## PROBLEM DETAILS
Copy out the lines of the records below, and only those lines, from the one with "r x).regs = s.regs := rfl" through the one with "r x).time = s.time := rfl", exactly as they appear.

## DATASET ENTRIES
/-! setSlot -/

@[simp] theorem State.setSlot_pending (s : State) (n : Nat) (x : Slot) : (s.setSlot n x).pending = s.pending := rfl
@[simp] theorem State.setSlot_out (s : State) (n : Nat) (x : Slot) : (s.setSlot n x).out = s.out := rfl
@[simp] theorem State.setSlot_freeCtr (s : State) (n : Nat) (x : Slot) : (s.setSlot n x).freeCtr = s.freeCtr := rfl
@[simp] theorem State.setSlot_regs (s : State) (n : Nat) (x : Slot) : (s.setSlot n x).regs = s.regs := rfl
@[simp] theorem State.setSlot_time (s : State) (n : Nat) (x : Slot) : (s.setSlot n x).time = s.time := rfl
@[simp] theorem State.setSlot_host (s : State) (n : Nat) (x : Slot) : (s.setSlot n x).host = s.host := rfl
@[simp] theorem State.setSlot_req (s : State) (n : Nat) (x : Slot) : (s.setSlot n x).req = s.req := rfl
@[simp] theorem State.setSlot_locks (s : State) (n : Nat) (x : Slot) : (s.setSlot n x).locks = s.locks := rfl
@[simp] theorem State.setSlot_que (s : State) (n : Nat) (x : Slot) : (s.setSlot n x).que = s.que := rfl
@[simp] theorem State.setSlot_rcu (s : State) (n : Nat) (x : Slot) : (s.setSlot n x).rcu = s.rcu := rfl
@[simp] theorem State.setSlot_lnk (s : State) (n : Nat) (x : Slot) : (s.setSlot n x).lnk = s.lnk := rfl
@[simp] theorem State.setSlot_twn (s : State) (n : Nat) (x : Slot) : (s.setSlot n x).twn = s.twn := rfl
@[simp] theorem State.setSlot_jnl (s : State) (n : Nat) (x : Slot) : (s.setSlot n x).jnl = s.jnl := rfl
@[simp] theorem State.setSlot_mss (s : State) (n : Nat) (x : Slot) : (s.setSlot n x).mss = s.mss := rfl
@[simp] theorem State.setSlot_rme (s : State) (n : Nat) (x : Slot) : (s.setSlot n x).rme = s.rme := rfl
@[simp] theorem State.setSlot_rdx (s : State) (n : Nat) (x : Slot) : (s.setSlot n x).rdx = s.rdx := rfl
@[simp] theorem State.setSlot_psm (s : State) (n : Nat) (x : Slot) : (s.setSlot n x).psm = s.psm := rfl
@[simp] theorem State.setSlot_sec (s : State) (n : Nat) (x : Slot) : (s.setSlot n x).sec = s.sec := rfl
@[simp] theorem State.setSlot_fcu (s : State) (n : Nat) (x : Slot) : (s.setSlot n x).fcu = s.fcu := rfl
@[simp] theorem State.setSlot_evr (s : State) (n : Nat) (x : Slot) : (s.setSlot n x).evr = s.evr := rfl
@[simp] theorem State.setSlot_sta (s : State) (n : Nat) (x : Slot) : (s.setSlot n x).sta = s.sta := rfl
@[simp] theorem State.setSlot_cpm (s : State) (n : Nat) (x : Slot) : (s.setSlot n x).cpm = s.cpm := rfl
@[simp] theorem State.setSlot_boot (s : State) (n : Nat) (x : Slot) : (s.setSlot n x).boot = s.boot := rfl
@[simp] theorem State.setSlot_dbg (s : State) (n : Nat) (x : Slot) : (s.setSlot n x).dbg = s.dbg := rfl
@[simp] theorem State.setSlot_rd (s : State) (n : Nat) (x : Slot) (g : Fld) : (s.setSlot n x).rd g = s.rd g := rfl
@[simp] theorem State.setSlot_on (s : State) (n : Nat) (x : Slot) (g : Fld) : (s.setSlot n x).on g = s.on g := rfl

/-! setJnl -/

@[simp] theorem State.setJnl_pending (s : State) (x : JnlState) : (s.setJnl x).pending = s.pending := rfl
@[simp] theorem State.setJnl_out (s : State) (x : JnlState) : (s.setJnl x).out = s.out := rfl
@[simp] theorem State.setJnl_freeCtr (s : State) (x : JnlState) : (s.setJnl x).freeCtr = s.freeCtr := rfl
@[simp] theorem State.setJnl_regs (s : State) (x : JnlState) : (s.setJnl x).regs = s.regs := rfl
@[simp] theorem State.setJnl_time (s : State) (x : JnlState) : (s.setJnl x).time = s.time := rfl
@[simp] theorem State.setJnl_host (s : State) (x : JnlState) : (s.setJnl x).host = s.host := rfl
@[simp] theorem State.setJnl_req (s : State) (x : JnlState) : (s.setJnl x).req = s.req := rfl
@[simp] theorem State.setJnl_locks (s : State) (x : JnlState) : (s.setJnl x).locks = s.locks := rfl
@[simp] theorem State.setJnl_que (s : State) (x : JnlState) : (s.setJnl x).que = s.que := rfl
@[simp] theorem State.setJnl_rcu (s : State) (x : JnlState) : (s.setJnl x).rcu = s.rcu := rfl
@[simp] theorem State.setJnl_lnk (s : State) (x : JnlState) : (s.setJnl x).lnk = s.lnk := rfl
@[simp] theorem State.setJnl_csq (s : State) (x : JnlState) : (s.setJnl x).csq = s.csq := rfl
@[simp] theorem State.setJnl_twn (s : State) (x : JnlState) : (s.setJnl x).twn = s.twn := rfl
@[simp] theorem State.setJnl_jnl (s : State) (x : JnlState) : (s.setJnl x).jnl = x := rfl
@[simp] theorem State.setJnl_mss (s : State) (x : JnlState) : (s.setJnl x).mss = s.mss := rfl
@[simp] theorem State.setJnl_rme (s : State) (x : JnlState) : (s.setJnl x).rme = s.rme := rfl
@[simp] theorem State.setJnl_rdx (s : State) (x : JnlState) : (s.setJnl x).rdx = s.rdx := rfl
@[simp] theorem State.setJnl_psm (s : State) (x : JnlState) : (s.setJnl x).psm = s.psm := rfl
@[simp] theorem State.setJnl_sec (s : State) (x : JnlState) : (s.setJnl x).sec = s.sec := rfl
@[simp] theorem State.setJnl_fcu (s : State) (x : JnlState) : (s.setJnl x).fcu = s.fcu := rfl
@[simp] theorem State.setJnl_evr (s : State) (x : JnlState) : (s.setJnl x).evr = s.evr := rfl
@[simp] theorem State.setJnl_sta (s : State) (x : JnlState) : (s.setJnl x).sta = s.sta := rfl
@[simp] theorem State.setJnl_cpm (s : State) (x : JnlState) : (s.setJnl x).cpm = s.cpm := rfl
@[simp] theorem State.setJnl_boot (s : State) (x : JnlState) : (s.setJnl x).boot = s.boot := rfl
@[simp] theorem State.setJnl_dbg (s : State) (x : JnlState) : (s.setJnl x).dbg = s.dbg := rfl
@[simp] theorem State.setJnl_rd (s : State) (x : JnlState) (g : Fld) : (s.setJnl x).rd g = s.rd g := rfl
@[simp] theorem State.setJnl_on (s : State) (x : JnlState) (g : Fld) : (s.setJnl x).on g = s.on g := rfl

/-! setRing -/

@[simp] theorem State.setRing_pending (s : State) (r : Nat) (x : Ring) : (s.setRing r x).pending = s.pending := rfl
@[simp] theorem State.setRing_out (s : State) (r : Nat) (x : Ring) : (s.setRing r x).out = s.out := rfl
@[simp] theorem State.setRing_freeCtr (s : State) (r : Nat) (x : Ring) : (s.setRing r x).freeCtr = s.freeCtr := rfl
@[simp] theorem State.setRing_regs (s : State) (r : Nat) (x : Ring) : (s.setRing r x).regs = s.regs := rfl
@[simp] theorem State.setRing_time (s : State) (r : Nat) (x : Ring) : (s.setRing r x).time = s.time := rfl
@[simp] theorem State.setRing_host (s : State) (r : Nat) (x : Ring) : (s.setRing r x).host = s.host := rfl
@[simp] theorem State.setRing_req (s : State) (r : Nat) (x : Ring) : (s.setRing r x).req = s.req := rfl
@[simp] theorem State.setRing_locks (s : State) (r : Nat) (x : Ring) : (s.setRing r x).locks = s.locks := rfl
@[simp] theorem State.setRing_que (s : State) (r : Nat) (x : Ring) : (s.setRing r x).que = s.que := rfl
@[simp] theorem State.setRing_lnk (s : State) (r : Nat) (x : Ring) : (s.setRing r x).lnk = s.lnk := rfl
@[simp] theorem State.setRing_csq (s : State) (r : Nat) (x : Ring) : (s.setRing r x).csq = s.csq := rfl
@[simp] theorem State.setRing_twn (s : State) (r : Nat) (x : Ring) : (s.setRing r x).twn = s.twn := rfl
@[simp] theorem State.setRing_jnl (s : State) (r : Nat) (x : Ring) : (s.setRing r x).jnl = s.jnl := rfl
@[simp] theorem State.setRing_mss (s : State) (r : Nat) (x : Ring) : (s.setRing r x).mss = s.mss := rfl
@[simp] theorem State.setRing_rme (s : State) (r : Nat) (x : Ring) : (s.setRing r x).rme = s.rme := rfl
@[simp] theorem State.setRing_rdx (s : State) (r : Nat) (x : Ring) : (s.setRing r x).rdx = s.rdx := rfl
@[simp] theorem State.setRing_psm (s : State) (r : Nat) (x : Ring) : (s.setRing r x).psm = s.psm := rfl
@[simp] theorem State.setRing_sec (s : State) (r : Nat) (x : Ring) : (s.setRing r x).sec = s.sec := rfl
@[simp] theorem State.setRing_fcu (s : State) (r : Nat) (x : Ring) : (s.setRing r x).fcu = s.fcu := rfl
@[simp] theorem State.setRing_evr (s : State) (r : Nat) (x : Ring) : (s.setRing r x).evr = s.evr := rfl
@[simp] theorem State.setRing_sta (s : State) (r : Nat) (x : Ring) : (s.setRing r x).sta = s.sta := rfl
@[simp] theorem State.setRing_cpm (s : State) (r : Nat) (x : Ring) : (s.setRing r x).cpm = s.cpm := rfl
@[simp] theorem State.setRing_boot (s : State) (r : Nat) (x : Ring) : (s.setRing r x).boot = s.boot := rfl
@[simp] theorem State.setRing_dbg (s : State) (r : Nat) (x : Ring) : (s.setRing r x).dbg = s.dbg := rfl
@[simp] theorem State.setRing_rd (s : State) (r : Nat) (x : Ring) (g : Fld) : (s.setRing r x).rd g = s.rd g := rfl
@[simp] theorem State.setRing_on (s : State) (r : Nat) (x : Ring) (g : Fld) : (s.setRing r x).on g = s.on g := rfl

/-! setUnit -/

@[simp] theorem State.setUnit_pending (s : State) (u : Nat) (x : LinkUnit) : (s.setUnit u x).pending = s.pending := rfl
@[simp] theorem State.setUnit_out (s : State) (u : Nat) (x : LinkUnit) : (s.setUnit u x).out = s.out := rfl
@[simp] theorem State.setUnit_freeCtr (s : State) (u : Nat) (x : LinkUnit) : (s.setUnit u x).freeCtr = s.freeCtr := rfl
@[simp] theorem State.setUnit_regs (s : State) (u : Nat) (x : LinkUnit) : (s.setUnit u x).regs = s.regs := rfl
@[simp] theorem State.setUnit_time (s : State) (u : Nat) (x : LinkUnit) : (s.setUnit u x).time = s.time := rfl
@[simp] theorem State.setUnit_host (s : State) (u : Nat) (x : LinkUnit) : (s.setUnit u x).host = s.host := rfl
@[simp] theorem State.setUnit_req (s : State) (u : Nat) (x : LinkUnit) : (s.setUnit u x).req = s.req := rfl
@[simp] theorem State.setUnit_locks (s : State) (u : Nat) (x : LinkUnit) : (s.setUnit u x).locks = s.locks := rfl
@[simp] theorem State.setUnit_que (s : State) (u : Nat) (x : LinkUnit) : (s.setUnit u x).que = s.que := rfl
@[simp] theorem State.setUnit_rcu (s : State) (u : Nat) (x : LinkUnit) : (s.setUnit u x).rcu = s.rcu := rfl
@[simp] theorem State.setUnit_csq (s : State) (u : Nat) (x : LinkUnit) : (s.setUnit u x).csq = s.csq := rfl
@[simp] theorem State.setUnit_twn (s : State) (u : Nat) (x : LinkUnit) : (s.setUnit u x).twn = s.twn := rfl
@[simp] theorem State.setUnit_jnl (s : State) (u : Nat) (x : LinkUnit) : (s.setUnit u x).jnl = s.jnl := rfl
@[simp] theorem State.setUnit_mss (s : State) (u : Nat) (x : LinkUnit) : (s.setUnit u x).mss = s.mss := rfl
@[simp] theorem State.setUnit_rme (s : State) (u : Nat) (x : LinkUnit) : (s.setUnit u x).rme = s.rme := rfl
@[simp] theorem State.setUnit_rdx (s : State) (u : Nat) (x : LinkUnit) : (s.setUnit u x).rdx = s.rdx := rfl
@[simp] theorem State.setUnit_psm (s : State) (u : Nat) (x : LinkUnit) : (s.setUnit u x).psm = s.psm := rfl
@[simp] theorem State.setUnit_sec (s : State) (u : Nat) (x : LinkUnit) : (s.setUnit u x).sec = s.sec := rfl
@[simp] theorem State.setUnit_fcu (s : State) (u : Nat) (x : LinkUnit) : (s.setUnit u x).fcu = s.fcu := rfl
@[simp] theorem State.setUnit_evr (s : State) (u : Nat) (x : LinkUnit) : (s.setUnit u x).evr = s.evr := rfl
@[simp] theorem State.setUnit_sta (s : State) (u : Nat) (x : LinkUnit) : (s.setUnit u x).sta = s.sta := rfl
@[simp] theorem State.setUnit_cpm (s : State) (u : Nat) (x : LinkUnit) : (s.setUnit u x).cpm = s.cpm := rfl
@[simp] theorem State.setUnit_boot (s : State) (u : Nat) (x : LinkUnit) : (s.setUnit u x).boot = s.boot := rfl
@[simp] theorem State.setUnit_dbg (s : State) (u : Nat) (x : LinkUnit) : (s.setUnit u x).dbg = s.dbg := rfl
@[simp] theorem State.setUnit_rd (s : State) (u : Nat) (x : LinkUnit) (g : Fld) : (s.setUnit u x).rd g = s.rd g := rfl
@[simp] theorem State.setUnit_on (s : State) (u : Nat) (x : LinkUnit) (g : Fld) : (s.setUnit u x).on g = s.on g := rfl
==
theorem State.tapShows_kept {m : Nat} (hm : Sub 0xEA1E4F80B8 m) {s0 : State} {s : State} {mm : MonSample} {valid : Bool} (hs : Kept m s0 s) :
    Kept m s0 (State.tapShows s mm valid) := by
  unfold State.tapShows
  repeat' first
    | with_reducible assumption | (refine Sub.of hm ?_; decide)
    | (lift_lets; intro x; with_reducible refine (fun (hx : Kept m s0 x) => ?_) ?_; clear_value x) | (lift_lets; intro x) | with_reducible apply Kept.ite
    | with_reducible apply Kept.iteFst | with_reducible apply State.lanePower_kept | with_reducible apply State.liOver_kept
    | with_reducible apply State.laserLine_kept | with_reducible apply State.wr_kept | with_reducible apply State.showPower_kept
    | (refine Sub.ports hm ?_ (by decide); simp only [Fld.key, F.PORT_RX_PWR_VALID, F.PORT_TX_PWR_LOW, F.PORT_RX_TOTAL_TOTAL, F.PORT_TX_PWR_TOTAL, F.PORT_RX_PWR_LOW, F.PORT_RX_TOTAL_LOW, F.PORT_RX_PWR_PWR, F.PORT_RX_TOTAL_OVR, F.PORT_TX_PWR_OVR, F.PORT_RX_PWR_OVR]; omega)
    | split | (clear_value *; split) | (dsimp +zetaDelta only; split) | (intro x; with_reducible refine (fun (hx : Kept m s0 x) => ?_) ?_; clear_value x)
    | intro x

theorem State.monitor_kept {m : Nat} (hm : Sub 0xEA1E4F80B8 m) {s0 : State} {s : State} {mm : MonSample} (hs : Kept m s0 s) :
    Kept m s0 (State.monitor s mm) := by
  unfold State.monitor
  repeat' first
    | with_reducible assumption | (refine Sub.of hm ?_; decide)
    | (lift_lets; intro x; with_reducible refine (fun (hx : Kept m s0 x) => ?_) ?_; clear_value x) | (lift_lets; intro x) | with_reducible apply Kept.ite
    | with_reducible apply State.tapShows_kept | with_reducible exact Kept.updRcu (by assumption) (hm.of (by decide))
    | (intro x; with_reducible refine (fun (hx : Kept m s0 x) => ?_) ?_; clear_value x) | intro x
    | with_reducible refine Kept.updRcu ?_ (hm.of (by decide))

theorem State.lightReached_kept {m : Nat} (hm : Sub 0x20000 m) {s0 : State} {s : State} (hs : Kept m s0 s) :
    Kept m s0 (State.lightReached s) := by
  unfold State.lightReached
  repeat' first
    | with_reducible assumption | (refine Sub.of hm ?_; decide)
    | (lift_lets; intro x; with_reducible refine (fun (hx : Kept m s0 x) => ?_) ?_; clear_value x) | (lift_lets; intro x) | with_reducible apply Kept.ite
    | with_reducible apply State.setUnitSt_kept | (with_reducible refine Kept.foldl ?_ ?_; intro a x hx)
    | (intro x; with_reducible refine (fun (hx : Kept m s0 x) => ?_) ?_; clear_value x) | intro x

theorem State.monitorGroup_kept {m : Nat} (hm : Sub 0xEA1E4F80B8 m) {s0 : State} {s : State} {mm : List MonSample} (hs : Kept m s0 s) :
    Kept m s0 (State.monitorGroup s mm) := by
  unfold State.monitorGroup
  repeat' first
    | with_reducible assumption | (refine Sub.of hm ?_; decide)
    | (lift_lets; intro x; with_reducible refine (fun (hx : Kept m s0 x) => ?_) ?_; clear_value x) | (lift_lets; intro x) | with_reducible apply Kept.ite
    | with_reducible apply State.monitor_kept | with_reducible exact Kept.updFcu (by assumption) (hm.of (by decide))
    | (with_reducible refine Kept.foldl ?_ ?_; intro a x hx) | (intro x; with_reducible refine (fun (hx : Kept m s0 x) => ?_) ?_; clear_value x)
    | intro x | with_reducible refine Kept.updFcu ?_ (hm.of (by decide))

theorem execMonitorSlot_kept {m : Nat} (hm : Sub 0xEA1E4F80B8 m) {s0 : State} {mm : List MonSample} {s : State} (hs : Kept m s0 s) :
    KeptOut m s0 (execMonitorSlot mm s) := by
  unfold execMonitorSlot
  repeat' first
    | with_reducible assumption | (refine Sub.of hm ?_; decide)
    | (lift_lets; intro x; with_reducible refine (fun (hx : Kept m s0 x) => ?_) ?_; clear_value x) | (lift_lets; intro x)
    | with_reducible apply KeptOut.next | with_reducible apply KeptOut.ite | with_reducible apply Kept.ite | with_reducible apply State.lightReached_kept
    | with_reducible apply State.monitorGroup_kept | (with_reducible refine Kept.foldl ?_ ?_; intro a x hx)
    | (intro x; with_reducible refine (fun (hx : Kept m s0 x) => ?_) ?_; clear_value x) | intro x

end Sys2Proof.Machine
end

## OUTPUT
@[simp] theorem State.setRing_regs (s : State) (r : Nat) (x : Ring) : (s.setRing r x).regs = s.regs := rfl
@[simp] theorem State.setRing_time (s : State) (r : Nat) (x : Ring) : (s.setRing r x).time = s.time := rfl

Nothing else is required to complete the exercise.